Clustering is traditionally viewed as an unsupervised method for data analysis. In some cases however, information about the problem domain might be available in addition to the the data instances themselves. Within such a framework, one approach is to define so-called 'Must Link' and 'Cannot link'. The former referring to points that must be placed in the same cluster. The latter referring to points that cannot be placed in the same cluster. One can then extend K-means as follows

- Let $C_1, \ldots C_K$ denote the initial cluster centers
- For each point $x_i$ in the dataset $\mathcal{D}$, assign the point to the closest cluster $C_j$ such that the point does not violate any of the constraint. If no such cluster exist, return Failure
- For each cluster $C_j$, update its center by averaging al the points $d_j$ that have been assigned to it
- Iterate between (2) and (3) until convergence
- Return ${C_1, \ldots C_K}$

The constraint check can be carried out as follows. For every point $d_i$ in the dataset with closest cluster $C_j$, you need to check that for every $(d_i,d_k)$ in the set of all constraints, the constraint is satisfied.

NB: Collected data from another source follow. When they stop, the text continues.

/-! modIp -/

@[simp] theorem State.modIp_regs (s : State) (f : Ip → Ip) : (s.modIp f).regs = s.regs := rfl
@[simp] theorem State.modIp_eff (s : State) (f : Ip → Ip) : (s.modIp f).eff = s.eff := rfl
@[simp] theorem State.modIp_tags (s : State) (f : Ip → Ip) : (s.modIp f).tags = s.tags := rfl
@[simp] theorem State.modIp_grps (s : State) (f : Ip → Ip) : (s.modIp f).grps = s.grps := rfl
@[simp] theorem State.modIp_irq (s : State) (f : Ip → Ip) : (s.modIp f).irq = s.irq := rfl
@[simp] theorem State.modIp_sdiRx (s : State) (f : Ip → Ip) : (s.modIp f).sdiRx = s.sdiRx := rfl
@[simp] theorem State.modIp_sdiTx (s : State) (f : Ip → Ip) : (s.modIp f).sdiTx = s.sdiTx := rfl
@[simp] theorem State.modIp_tc (s : State) (f : Ip → Ip) : (s.modIp f).tc = s.tc := rfl
@[simp] theorem State.modIp_tds (s : State) (f : Ip → Ip) : (s.modIp f).tds = s.tds := rfl
@[simp] theorem State.modIp_floor (s : State) (f : Ip → Ip) : (s.modIp f).floor = s.floor := rfl
@[simp] theorem State.modIp_silo (s : State) (f : Ip → Ip) : (s.modIp f).silo = s.silo := rfl
@[simp] theorem State.modIp_comps (s : State) (f : Ip → Ip) : (s.modIp f).comps = s.comps := rfl
@[simp] theorem State.modIp_conv (s : State) (f : Ip → Ip) : (s.modIp f).conv = s.conv := rfl
@[simp] theorem State.modIp_aud (s : State) (f : Ip → Ip) : (s.modIp f).aud = s.aud := rfl
@[simp] theorem State.modIp_mem (s : State) (f : Ip → Ip) : (s.modIp f).mem = s.mem := rfl
@[simp] theorem State.modIp_bus (s : State) (f : Ip → Ip) : (s.modIp f).bus = s.bus := rfl
@[simp] theorem State.modIp_ks (s : State) (f : Ip → Ip) : (s.modIp f).ks = s.ks := rfl
@[simp] theorem State.modIp_nv (s : State) (f : Ip → Ip) : (s.modIp f).nv = s.nv := rfl
@[simp] theorem State.modIp_ym (s : State) (f : Ip → Ip) : (s.modIp f).ym = s.ym := rfl
@[simp] theorem State.modIp_mg (s : State) (f : Ip → Ip) : (s.modIp f).mg = s.mg := rfl
@[simp] theorem State.modIp_pwr (s : State) (f : Ip → Ip) : (s.modIp f).pwr = s.pwr := rfl
@[simp] theorem State.modIp_readData (s : State) (f : Ip → Ip) : (s.modIp f).readData = s.readData := rfl
@[simp] theorem State.modIp_out (s : State) (f : Ip → Ip) : (s.modIp f).out = s.out := rfl
@[simp] theorem State.modIp_freeCtr (s : State) (f : Ip → Ip) : (s.modIp f).freeCtr = s.freeCtr := rfl
@[simp] theorem State.modIp_pending (s : State) (f : Ip → Ip) : (s.modIp f).pending = s.pending := rfl
@[simp] theorem State.modIp_ip (s : State) (f : Ip → Ip) : (s.modIp f).ip = f s.ip := rfl
@[simp] theorem State.rd_modIp (s : State) (f : Ip → Ip) (a : Nat) : (s.modIp f).rd a = s.rd a := rfl
@[simp] theorem State.get_modIp (s : State) (f : Ip → Ip) (b : Nat) (h : Fld) : (s.modIp f).get b h = s.get b h := rfl
@[simp] theorem State.is_modIp (s : State) (f : Ip → Ip) (b : Nat) (h : Fld) : (s.modIp f).is b h = s.is b h := rfl

/-! modBus -/

@[simp] theorem State.modBus_regs (s : State) (f : Bus → Bus) : (s.modBus f).regs = s.regs := rfl
@[simp] theorem State.modBus_eff (s : State) (f : Bus → Bus) : (s.modBus f).eff = s.eff := rfl
@[simp] theorem State.modBus_tags (s : State) (f : Bus → Bus) : (s.modBus f).tags = s.tags := rfl
@[simp] theorem State.modBus_grps (s : State) (f : Bus → Bus) : (s.modBus f).grps = s.grps := rfl
@[simp] theorem State.modBus_irq (s : State) (f : Bus → Bus) : (s.modBus f).irq = s.irq := rfl
@[simp] theorem State.modBus_sdiRx (s : State) (f : Bus → Bus) : (s.modBus f).sdiRx = s.sdiRx := rfl
@[simp] theorem State.modBus_sdiTx (s : State) (f : Bus → Bus) : (s.modBus f).sdiTx = s.sdiTx := rfl
@[simp] theorem State.modBus_tc (s : State) (f : Bus → Bus) : (s.modBus f).tc = s.tc := rfl
@[simp] theorem State.modBus_tds (s : State) (f : Bus → Bus) : (s.modBus f).tds = s.tds := rfl
@[simp] theorem State.modBus_floor (s : State) (f : Bus → Bus) : (s.modBus f).floor = s.floor := rfl
@[simp] theorem State.modBus_silo (s : State) (f : Bus → Bus) : (s.modBus f).silo = s.silo := rfl
@[simp] theorem State.modBus_comps (s : State) (f : Bus → Bus) : (s.modBus f).comps = s.comps := rfl
@[simp] theorem State.modBus_conv (s : State) (f : Bus → Bus) : (s.modBus f).conv = s.conv := rfl
@[simp] theorem State.modBus_aud (s : State) (f : Bus → Bus) : (s.modBus f).aud = s.aud := rfl
@[simp] theorem State.modBus_ip (s : State) (f : Bus → Bus) : (s.modBus f).ip = s.ip := rfl
@[simp] theorem State.modBus_mem (s : State) (f : Bus → Bus) : (s.modBus f).mem = s.mem := rfl
@[simp] theorem State.modBus_ks (s : State) (f : Bus → Bus) : (s.modBus f).ks = s.ks := rfl
@[simp] theorem State.modBus_nv (s : State) (f : Bus → Bus) : (s.modBus f).nv = s.nv := rfl
@[simp] theorem State.modBus_ym (s : State) (f : Bus → Bus) : (s.modBus f).ym = s.ym := rfl
@[simp] theorem State.modBus_mg (s : State) (f : Bus → Bus) : (s.modBus f).mg = s.mg := rfl
@[simp] theorem State.modBus_pwr (s : State) (f : Bus → Bus) : (s.modBus f).pwr = s.pwr := rfl
@[simp] theorem State.modBus_readData (s : State) (f : Bus → Bus) : (s.modBus f).readData = s.readData := rfl
@[simp] theorem State.modBus_out (s : State) (f : Bus → Bus) : (s.modBus f).out = s.out := rfl
@[simp] theorem State.modBus_freeCtr (s : State) (f : Bus → Bus) : (s.modBus f).freeCtr = s.freeCtr := rfl
@[simp] theorem State.modBus_pending (s : State) (f : Bus → Bus) : (s.modBus f).pending = s.pending := rfl
@[simp] theorem State.modBus_bus (s : State) (f : Bus → Bus) : (s.modBus f).bus = f s.bus := rfl
@[simp] theorem State.rd_modBus (s : State) (f : Bus → Bus) (a : Nat) : (s.modBus f).rd a = s.rd a := rfl
@[simp] theorem State.get_modBus (s : State) (f : Bus → Bus) (b : Nat) (h : Fld) : (s.modBus f).get b h = s.get b h := rfl
@[simp] theorem State.is_modBus (s : State) (f : Bus → Bus) (b : Nat) (h : Fld) : (s.modBus f).is b h = s.is b h := rfl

Apply this extension to the dataset below. setting as the 'Must link' a unique cluster for all the samples in consi and as 'Cannot link' a different cluster for the points in distinct consi, consj.

In [12]:

```
import scipy.io
import matplotlib.pyplot as plt
cluster1 = scipy.io.loadmat('cluster1.mat')['cluster1']
cluster2 = scipy.io.loadmat('cluster2.mat')['cluster2']
cluster3 = scipy.io.loadmat('cluster3.mat')['cluster3']
cons1 = scipy.io.loadmat('cons1.mat')['cons1']
cons2 = scipy.io.loadmat('cons2.mat')['cons2']
cons3 = scipy.io.loadmat('cons3.mat')['cons3']
plt.scatter(cons1[:,0], cons1[:,1])
plt.scatter(cons2[:,0], cons2[:,1])
plt.scatter(cons3[:,0], cons3[:,1])
plt.scatter(cluster1[:,0], cluster1[:,1], c='m')
plt.scatter(cluster2[:,0], cluster2[:,1], c='m')
plt.scatter(cluster3[:,0], cluster3[:,1], c='m')
plt.show()
```

K-means is commonly used in computer vision as a form of image segmentation. To each pixel of an image is associated its color described in RGB. The image to be segmented can then be represented as a set of points in a 3D data space. Consider the image below. By carefully initializing K means with the right number of clusters (and possibly merging subclusters), try to separate the parrot from the background. You might want to downsample the image

In [16]:

```
import matplotlib.pyplot as plt
import matplotlib.image as mpimg
img = mpimg.imread('KmeansParrot.jpg')
imgplot = plt.imshow(img)
plt.show()
```

In [2]:

```
from sklearn.datasets import make_blobs
import matplotlib.pyplot as plt
n_samples = 500
random_state = 170
X, y = make_blobs(n_samples=n_samples, centers = 4,random_state=random_state)
plt.scatter(X[:,1], X[:,0])
plt.show()
```

In [ ]:

```
def Agglomerative_Clustering(data, Linkage, numClusters):
'''function should implement agglomerative clustering with single linkage, complete linkage and
group average objective'''
return clusters
def Divisive_Clustering(data, Linkage, numClusters):
'''function should implement divisive clustering'''
return clusters
```

**Exercise II.3.1** Log on to the Stanford Network Analysis Project webpage and load the 'facebook_combined.txt' file

In this exercise, we will cheat a little. Although K-means is, in general, absolutely not suited to perform community detection, we will use the embedding (i.e the projection) of the graph provided by the 'networkx' module to get 2D coordinates, and we will then use those coordinates as our feature vectors. Use the lines below to load and plot the facebook graph

In [ ]:

```
import networkx as nx
import matplotlib.pyplot as plt
g = nx.read_edgelist('facebook.txt', create_using=nx.Graph(), nodetype=int)
print nx.info(g)
sp = nx.spring_layout(g)
nx.draw_networkx(g, pos=sp, with_labels=False, node_size=35)
# plt.axes('off')
plt.show()
```

**Exercise II.3.2.** How many communities would you guess there are ? Initialize K means (first use the sklearn version) with 7 centroids.